▶ **Work task**:
Starting at the line that holds "c.hold = true" and stopping at the line that holds "def Closing (x", restate the records below word for word, with both of those lines included.

[Data items]
/-- WINDOW_SCAN_END hands the announce queue to admission and leaves it empty: its announces, however many, are decided
one after another from the head. With an announce still in judgement the scan does not end. Where the roster, the
records and the Candidate List agree, and a record in an isolation turn stands on a leg with a run, every announce is
decided (R70, R81 to R88, R98, R99, R163). -/
def Obligations.TheWindowsEndAdmitsItsAnnounces : Prop :=
  (∀ (l : LegId) (s : State) (w : WindowScan), s.inReset = none → (s.leg l).receiver.scan = some w →
    (w.found ≠ [] → exec (.windowScanEnd l) s = .next { s with iface := s.iface.arbitrate }) ∧
    (w.found = [] →
      let base := { s.leg l with receiver := Receiver.prune { (s.leg l).receiver with scan := none, announces := [] } }
      ∀ t, DecidedInTurn l (s.leg l).receiver.announces { s with legs := s.legs.set l base } t →
        exec (.windowScanEnd l) s = .next { t with iface := t.iface.arbitrate })) ∧
  (∀ (l : LegId) (a : Announce) (s : State), s.Linked →
    (∀ d r, s.record l d = some r → r.isolated = true → (s.leg l).run ≠ none) → ∃ t, Decides l a s t)

/-! ## The close of a calendar -/

/-- A position of a calendar is watched: it is dark, or among the last 32 ticks of a window that ends in this
calendar, and not within 4 ticks of a granted burst of this calendar or of the next (R35, R71). -/
def Watched (c : Calendar) (next : Option Calendar) (x : Nat) : Prop :=
  x < 31250 ∧ (∀ n, c.spill = some n → n ≤ x + 32) ∧
  (∀ n, c.window = some n → n ≤ x ∨ c.darkTail = true ∧ n ≤ x + 32) ∧
  (∀ b ∈ c.bursts, x + 4 < b.1 ∨ b.1 + b.2 + 4 ≤ x) ∧
  (∀ d, next = some d → ∀ b ∈ d.bursts, x + 4 < 31250 + b.1)

/-- The class of a calendar at its close (R71). -/
def ClassIs (s : State) (l : LegId) (c : Calendar) (next : Option Calendar) (lit : List (Nat × Nat)) :
    CycleClass → Prop
  | .neutral =>
      c.hold = true ∨ s.bias.state ≠ .ready ∨ c.marker + (s.leg l).derived.omega < s.bias.readySince ∨
        ∀ x, ¬ Watched c next x
  | .stray =>
      c.hold = false ∧ s.bias.state = .ready ∧ s.bias.readySince ≤ c.marker + (s.leg l).derived.omega ∧
        ∃ x, Watched c next x ∧ Lit lit x
  | .clean =>
      c.hold = false ∧ s.bias.state = .ready ∧ s.bias.readySince ≤ c.marker + (s.leg l).derived.omega ∧
        (∃ x, Watched c next x) ∧ ∀ x, Watched c next x → ¬ Lit lit x

/-- The oldest calendar in hand that has not closed, and the next one, stand so in a receiver. -/
def Closing (x : Receiver) (c : Calendar) (next : Option Calendar) : Prop :=
  x.inHand.find? (fun d => !d.closed) = some c ∧ x.inHand.find? (fun d => decide (d.cycle = c.cycle + 1#32)) = next ∧
  c.Fits ∧ (∀ d, next = some d → d.Fits) ∧ (c.spill = none ∨ c.window = none) ∧
  (c.darkTail = false → c.window = some 31250)

/-- The receiver whose calendar of cycle `n` has closed, with the light history, the latch and the count given
(R56). -/
def closedReceiver (x : Receiver) (n : Cycle) (history : BitVec 48) (latch : Bool) (count : Nat) : Receiver :=
  { Receiver.prune
      { x with inHand := x.inHand.map fun c => if c.cycle = n then { c with closed := true } else c,
               lightHistory := history } with
    latch := latch, cleanCount := count }

/-- CALENDAR_CLOSE on a leg without an isolation run: the class of the cycle moves the stray-light latch and its
clean-cycle count by the table of R72 (R56, R65, R71, R72). -/
def Obligations.TheStrayLatchFollowsItsTable : Prop :=
  ∀ (l : LegId) (lit : List (Nat × Nat)) (s : State) (c : Calendar) (next : Option Calendar) (k : CycleClass)
    (history : BitVec 48), s.inReset = none → Closing (s.leg l).receiver c next → (s.leg l).run = none →
    ClassIs s l c next lit k → HistoryIs lit history →
    let becomes (latch : Bool) (count : Nat) (i : Interface) : Prop :=
      exec (.calendarClose l lit) s = .next
        { s with
          legs := s.legs.set l
            { s.leg l with receiver := closedReceiver (s.leg l).receiver c.cycle history latch count },
          iface := i.arbitrate }
    ((s.leg l).receiver.latch = false → k = .stray → becomes true 0 (s.iface.place (.strayOnset l c.cycle))) ∧
    ((s.leg l).receiver.latch = false → k ≠ .stray → becomes false (s.leg l).receiver.cleanCount s.iface) ∧
    ((s.leg l).receiver.latch = true → k = .stray → becomes true 0 s.iface) ∧
    ((s.leg l).receiver.latch = true → k = .neutral → becomes true (s.leg l).receiver.cleanCount s.iface) ∧
    ((s.leg l).receiver.latch = true → k = .clean → (s.leg l).receiver.cleanCount + 1 < 16 →
      becomes true ((s.leg l).receiver.cleanCount + 1) s.iface) ∧
    ((s.leg l).receiver.latch = true → k = .clean → 16 ≤ (s.leg l).receiver.cleanCount + 1 →
      becomes false 0 (s.iface.place (.strayCleared l c.cycle)))

/-- CALENDAR_CLOSE in an isolation turn, with the latch set: the two cycles after the Silence's are not used, four
clean watched cycles name the culprit, a stray one ends the turn and begins the next, or the run, and a neutral one
does nothing (R116, R161, R162, R163). -/
def Obligations.AnIsolationTurnIsWatched : Prop :=
  ∀ (l : LegId) (lit : List (Nat × Nat)) (s : State) (c : Calendar) (next : Option Calendar) (k : CycleClass)
    (history : BitVec 48) (run : IsolationRun) (silence : Cycle) (r : DropRecord) (d latched : Nat),
    s.inReset = none → Closing (s.leg l).receiver c next → (s.leg l).run = some run →
    ClassIs s l c next lit k → HistoryIs lit history → (s.leg l).receiver.latch = true →
    latched = (match k with
      | .stray => 0
      | .clean => (s.leg l).receiver.cleanCount + 1
      | .neutral => (s.leg l).receiver.cleanCount) → latched < 16 →
    run.silence = some silence → run.list[run.pos]? = some r.ident → r.ident.drop = d → s.record l d = some r →
    r.isolated = true →
    let after := (c.cycle - silence).toInt
    let becomes (drops : List (Option DropRecord)) (queue : List QueueEntry) (run : Option IsolationRun)
        (i : Interface) : Prop :=
      exec (.calendarClose l lit) s = .next
        { s with
          legs := s.legs.set l
            { s.leg l with
              drops := drops, queue := queue, run := run,
              receiver := closedReceiver (s.leg l).receiver c.cycle history true latched },
          iface := i.arbitrate }
    let freed := (s.leg l).drops.set d (some { r with isolated := false })
    let resumed := if r.state = .silenced then (s.leg l).queue
      else enqueue d (.resume d) (some r.ident) (s.leg l).queue
    (run.phase = .wait → after = 1 → becomes (s.leg l).drops (s.leg l).queue (some run) s.iface) ∧
    (run.phase = .wait → after = 2 →
      becomes (s.leg l).drops (s.leg l).queue (some { run with phase := .watch }) s.iface) ∧
    (run.phase = .watch → 3 ≤ after → k = .neutral →
      becomes (s.leg l).drops (s.leg l).queue (some run) s.iface) ∧
    (run.phase = .watch → 3 ≤ after → k = .clean → run.clean + 1 < 4 →
      becomes (s.leg l).drops (s.leg l).queue (some { run with clean := run.clean + 1 }) s.iface) ∧
    (run.phase = .watch → 3 ≤ after → k = .clean → 4 ≤ run.clean + 1 →
      becomes
        ((s.leg l).drops.set d (some
          { r with isolated := false, state := .silenced,
                   resumeTo := if r.state = .silenced then r.resumeTo else some r.state }))
        (s.leg l).queue none
        (s.iface.place (.isolationDone l .culprit (some d) (some r.tag) run.begun (s.leg l).count))) ∧
    (run.phase = .watch → 3 ≤ after → k = .stray → run.list.drop (run.pos + 1) = [] →
      becomes freed resumed none (s.iface.place (.isolationDone l .none none none run.begun (s.leg l).count))) ∧
    (∀ u n us, run.phase = .watch → 3 ≤ after → k = .stray → run.list.drop (run.pos + 1) = u.ident :: us →
      u.ident.drop = n → n ≠ d → s.record l n = some u → u.state ≠ .silenced →
      becomes (freed.set n (some { u with isolated := true })) (enqueue n (.silence n) (some u.ident) resumed)
        (some { run with pos := run.pos + 1, begun := run.begun + 1, phase := .silenceQueued, silence := none,
                         clean := 0 })
        s.iface)

/-! ## The converter -/

/-- The power value of a code through an offset and a table, and its range attributes (R134, R135). -/
def PowerIs (code o : Nat) (table : List Int) (v : Int) (high low : Bool) : Prop :=
  (4000 ≤ code ∧ table[8]? = some v ∧ high = true ∧ low = false) ∨
  (code < 4000 ∧ code < o + 40 ∧ table[0]? = some v ∧ high = false ∧ low = true) ∨
  (code < 4000 ∧ o + 40 ≤ code ∧ high = false ∧ low = false ∧
    ∃ a b : Int, table[(code - o) / 500]? = some a ∧ table[(code - o) / 500 + 1]? = some b ∧
      v = a + ((b - a) * (((code - o) % 500 : Nat) : Int) + 250) / 500)

/-- SAMPLE_RESULT: the code becomes a power value with its attributes, which fills the slot of the measurement entry
or the sample of the announce that it serves, and the converter is IDLE (R66, R101, R124, R134, R135). -/
def Obligations.AResultReachesWhatItServes : Prop :=
  ∀ (l : LegId) (range : RangeId) (start o : Nat) (code : BitVec 12) (v : Int) (high low : Bool) (s : State),
    s.inReset = none → PowerIs code.toNat o (s.meter.tables.get range) v high low →
    let levels : LevelAttrs :=
      { overRange := high, underRange := low, weak := decide (v < s.params.floor),
        strong := decide (s.params.ceiling < v) }
    (∀ q r m, s.meter.converter = .sampling l (.drop q) range start o → s.record l q.ident.drop = some r →
      r.ident = q.ident → r.measures.find? (fun m => decide (m.cycle = q.cycle)) = some m → m.verdict = none →
      exec (.sampleResult code) s = .next
        { s with
          meter := { s.meter with converter := .idle },
          legs := s.legs.set l
            { s.leg l with
              drops := (s.leg l).drops.set q.ident.drop (some
                { r with measures := r.measures.map fun m =>
                    if m.cycle = q.cycle then { m with outcome := some (.result v levels) } else m }) },
          iface := s.iface.arbitrate }) ∧
    (∀ a w, s.meter.converter = .sampling l (.announce a) range start o → (s.leg l).receiver.scan = some w →
      exec (.sampleResult code) s = .next
        { s with
          meter := { s.meter with converter := .idle },
          legs := s.legs.set l
            { s.leg l with
              receiver :=
                { (s.leg l).receiver with
                  scan := some
                    { w with found := w.found.map fun f =>
                        if f.a = a ∧ f.sample = .awaited then { f with sample := .returned v levels } else f } } },
          iface := s.iface.arbitrate })

/-- SAMPLE_RESULT for a measurement entry whose verdict has come: the entry is taken out. With a GOOD verdict and the
record's flag clear it is taken. In LEVELLING a stale result moves the range hint and nothing else; of one that is not
stale, a value in its window takes the record to SOAK, a strong or weak one moves the launch step and queues a Launch,
or takes the record to SOAK with LEVEL-FAULT at the end of the steps or after three; a result that moves the range hint
counts as unmeasured, and the eighth takes the record to SOAK with LEVEL-UNKNOWN. In service the value is the last
power, stale or not (log 11), a weak or strong one sets LEVEL-DRIFT, and one that moves the hint is not used. With
another verdict, the flag set, or in another state it is used for nothing (R101, R102, R103, R107, R108, R112). -/
def Obligations.AGoodResultLevelsItsRecord : Prop :=
  ∀ (l : LegId) (q : SampleRequest) (r : DropRecord) (m : Measure) (d start o : Nat) (code : BitVec 12) (v : Int)
    (high low : Bool) (s : State) (verdict : BurstVerdict), s.inReset = none →
    s.meter.converter = .sampling l (.drop q) q.range start o →
    PowerIs code.toNat o (s.meter.tables.get q.range) v high low → q.ident.drop = d → s.record l d = some r →
    r.ident = q.ident → r.measures.find? (fun m => decide (m.cycle = q.cycle)) = some m → m.verdict = some verdict →
    let becomes (r' : DropRecord) (queue : List QueueEntry) : Prop :=
      exec (.sampleResult code) s = .next
        { s with
          meter := { s.meter with converter := .idle },
          legs := s.legs.set l { s.leg l with drops := (s.leg l).drops.set d (some r'), queue := queue },
          iface := s.iface.arbitrate }
    let taken := { r with measures := r.measures.filter fun m => decide (m.cycle ≠ q.cycle) }
    let used := { taken with lastPower := some v }
    let soak (flags : LevelFlags) : DropRecord := { used with state := .soak, streak := 0, flags := flags }
    let moved (launch : LaunchStep) : Prop :=
      becomes { used with launch := launch, adjustments := r.adjustments + 1, launchField := .pending }
        (enqueue d (.launch d launch) (some r.ident) (s.leg l).queue)
    let reRanged : Prop := high = true ∧ r.hint ≠ .q3 ∨ low = true ∧ r.hint ≠ .q0
    (verdict ≠ .good ∨ r.isolated = true ∨ (r.state ≠ .levelling ∧ r.state ≠ .inService) →
      becomes taken (s.leg l).queue) ∧
    (verdict = .good → r.isolated = false → r.state = .levelling → IsStale r q.cycle →
      becomes { taken with hint := hintWith r high low } (s.leg l).queue) ∧
    (verdict = .good → r.isolated = false → r.state = .levelling → ¬ IsStale r q.cycle → ¬ reRanged →
      (s.params.floor ≤ v → v ≤ s.params.ceiling → becomes (soak r.flags) (s.leg l).queue) ∧
      (s.params.ceiling < v →
        (r.launch = .q3 ∨ 3 ≤ r.adjustments → becomes (soak { r.flags with fault := true }) (s.leg l).queue) ∧
        (r.adjustments < 3 → (r.launch = .q0 → moved .q1) ∧ (r.launch = .q1 → moved .q2) ∧ (r.launch = .q2 → moved .q3))) ∧
      (v < s.params.floor → v ≤ s.params.ceiling →
        (r.launch = .q0 ∨ 3 ≤ r.adjustments → becomes (soak { r.flags with fault := true }) (s.leg l).queue) ∧
        (r.adjustments < 3 →
          (r.launch = .q3 → moved .q2) ∧ (r.launch = .q2 → moved .q1) ∧ (r.launch = .q1 → moved .q0)))) ∧
    (verdict = .good → r.isolated = false → r.state = .levelling → ¬ IsStale r q.cycle → reRanged →
      (r.unmeasured + 1 < 8 →
        becomes { taken with hint := hintWith r high low, unmeasured := r.unmeasured + 1 } (s.leg l).queue) ∧
      (8 ≤ r.unmeasured + 1 →
        becomes
          { taken with hint := hintWith r high low, unmeasured := r.unmeasured + 1, state := .soak, streak := 0,
                       flags := { r.flags with unknown := true } }
          (s.leg l).queue)) ∧
    (verdict = .good → r.isolated = false → r.state = .inService →
      (reRanged → becomes { taken with hint := hintWith r high low } (s.leg l).queue) ∧
      (¬ reRanged →
        becomes { used with flags := { r.flags with drift := decide (v < s.params.floor ∨ s.params.ceiling < v) } }
          (s.leg l).queue))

▶ **Result for this task**:
      c.hold = true ∨ s.bias.state ≠ .ready ∨ c.marker + (s.leg l).derived.omega < s.bias.readySince ∨
        ∀ x, ¬ Watched c next x
  | .stray =>
      c.hold = false ∧ s.bias.state = .ready ∧ s.bias.readySince ≤ c.marker + (s.leg l).derived.omega ∧
        ∃ x, Watched c next x ∧ Lit lit x
  | .clean =>
      c.hold = false ∧ s.bias.state = .ready ∧ s.bias.readySince ≤ c.marker + (s.leg l).derived.omega ∧
        (∃ x, Watched c next x) ∧ ∀ x, Watched c next x → ¬ Lit lit x

/-- The oldest calendar in hand that has not closed, and the next one, stand so in a receiver. -/
def Closing (x : Receiver) (c : Calendar) (next : Option Calendar) : Prop :=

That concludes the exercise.